THE DATA below:
-- ==== Sys2Proof/Laws/Trie.lean ====
section
/-! SUPPORT. The trie of DEC_RUN (48_decoder.md R265, R266): which paths a trie has, what adding a child does to them, and
when an insertion succeeds: exactly when no code of the trie is a prefix of the new one or the other way round. -/

namespace Sys2Proof.Machine

/-! ### Paths as indices -/

@[simp] theorem pathIndex_nil (nodes : List Node) (i : Nat) : pathIndex nodes i [] = some i := rfl

theorem pathIndex_append (nodes : List Node) (i : Nat) (c d : Code) :
    pathIndex nodes i (c ++ d) = (pathIndex nodes i c).bind fun j => pathIndex nodes j d := by
  induction c generalizing i with
  | nil => rfl
  | cons b c ih =>
    rw [List.cons_append, pathIndex, pathIndex]
    cases childOf nodes i b with
    | none => rfl
    | some j => exact ih _

theorem pathIndex_snoc (nodes : List Node) (i : Nat) (c : Code) (b : Bool) :
    pathIndex nodes i (c ++ [b]) = (pathIndex nodes i c).bind fun j => (childOf nodes j b).map BitVec.toNat := by
  rw [pathIndex_append]
  congr 1
  funext j
  rw [pathIndex]
  cases childOf nodes j b <;> rfl

theorem followPath_eq (nodes : List Node) (i : Nat) (c : Code) :
    followPath nodes i c = (pathIndex nodes i c).bind fun j => nodes[j]? := by
  induction c generalizing i with
  | nil => rfl
  | cons b c ih =>
    rw [followPath_cons, pathIndex]
    cases childOf nodes i b with
    | none => rfl
    | some j => exact ih _

/-! ### Tries -/

/-- A trie with root 0 that holds `entries`, with the records of the path `open` besides: links go forward to allocated
records, every record is reached once, the leaves are the entries, and the Internal records are on the way to one or on
the open path, and every weight is 0. -/
structure TrieOk (nodes : List Node) (entries : List (Byte × Code)) (path : Code) : Prop where
  size     : 0 < nodes.length
  weights  : ∀ n ∈ nodes, n.weight = 0
  reached  : ∀ k, k < nodes.length → ∃ c, pathIndex nodes 0 c = some k
  forward  : ∀ i b j, childOf nodes i b = some j → i < j.toNat ∧ j.toNat < nodes.length
  once     : ∀ c d k, pathIndex nodes 0 c = some k → pathIndex nodes 0 d = some k → c = d
  leaf     : ∀ x c, (∃ w, followPath nodes 0 c = some (.leaf x w)) ↔ (x, c) ∈ entries
  internal : ∀ c, (∃ w l r, followPath nodes 0 c = some (.internal w l r)) ↔
    c <+: path ∨ ∃ e ∈ entries, c <+: e.2 ∧ c ≠ e.2

theorem trieOk_fresh : TrieOk freshTrie [] [] where
  size := by decide
  weights := by simp [freshTrie, Node.weight]
  reached := by
    intro k hk
    obtain rfl : k = 0 := Nat.lt_one_iff.1 hk
    exact ⟨[], rfl⟩
  forward := by
    intro i b j h
    cases i with
    | zero => cases b <;> cases h
    | succ i => cases h
  once := by
    intro c d k hc hd
    cases c with
    | nil =>
      cases d with
      | nil => rfl
      | cons b d => cases b <;> cases hd
    | cons b c => cases b <;> cases hc
  leaf := by
    intro x c
    cases c with
    | nil => simp [freshTrie]
    | cons b c => cases b <;> simp [followPath_cons, freshTrie, childOf, Node.child]
  internal := by
    intro c
    cases c with
    | nil => simp [freshTrie]
    | cons b c => cases b <;> simp [followPath_cons, freshTrie, childOf, Node.child]

/-- Every path of a trie ends at a record of it. -/
theorem TrieOk.lt {nodes : List Node} {entries : List (Byte × Code)} {path c : Code} {k : Nat}
    (h : TrieOk nodes entries path) (hk : pathIndex nodes 0 c = some k) : k < nodes.length := by
  induction c using List.reverseRecOn generalizing k with
  | nil => cases hk; exact h.size
  | append_singleton c b ih =>
    rw [pathIndex_snoc] at hk
    cases hc : pathIndex nodes 0 c with
    | none => rw [hc] at hk; cases hk
    | some i =>
      rw [hc, Option.bind_some] at hk
      cases hj : childOf nodes i b with
      | none => rw [hj] at hk; cases hk
      | some j =>
        rw [hj] at hk
        cases hk
        exact (h.forward i b j hj).2

/-- A path of a trie is a code of it, or on the way to one. -/
theorem TrieOk.path_cases {nodes : List Node} {entries : List (Byte × Code)} {path c : Code} {k : Nat}
    (h : TrieOk nodes entries path) (hk : pathIndex nodes 0 c = some k) :
    (∃ x, (x, c) ∈ entries) ∨ c <+: path ∨ ∃ e ∈ entries, c <+: e.2 ∧ c ≠ e.2 := by
  have hf : followPath nodes 0 c = nodes[k]? := by rw [followPath_eq, hk, Option.bind_some]
  rw [List.getElem?_eq_getElem (h.lt hk)] at hf
  cases hn : nodes[k]'(h.lt hk) with
  | leaf x w => rw [hn] at hf; exact .inl ⟨x, (h.leaf x c).1 ⟨w, hf⟩⟩
  | internal w l r => rw [hn] at hf; exact .inr ((h.internal c).1 ⟨w, l, r, hf⟩)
End of THE DATA.
PROBLEM:
Please report every line of the listing that contains the string "reached".

OUTPUT FOR THIS TASK:
records, every record is reached once, the leaves are the entries, and the Internal records are on the way to one or on
  reached  : ∀ k, k < nodes.length → ∃ c, pathIndex nodes 0 c = some k
  reached := by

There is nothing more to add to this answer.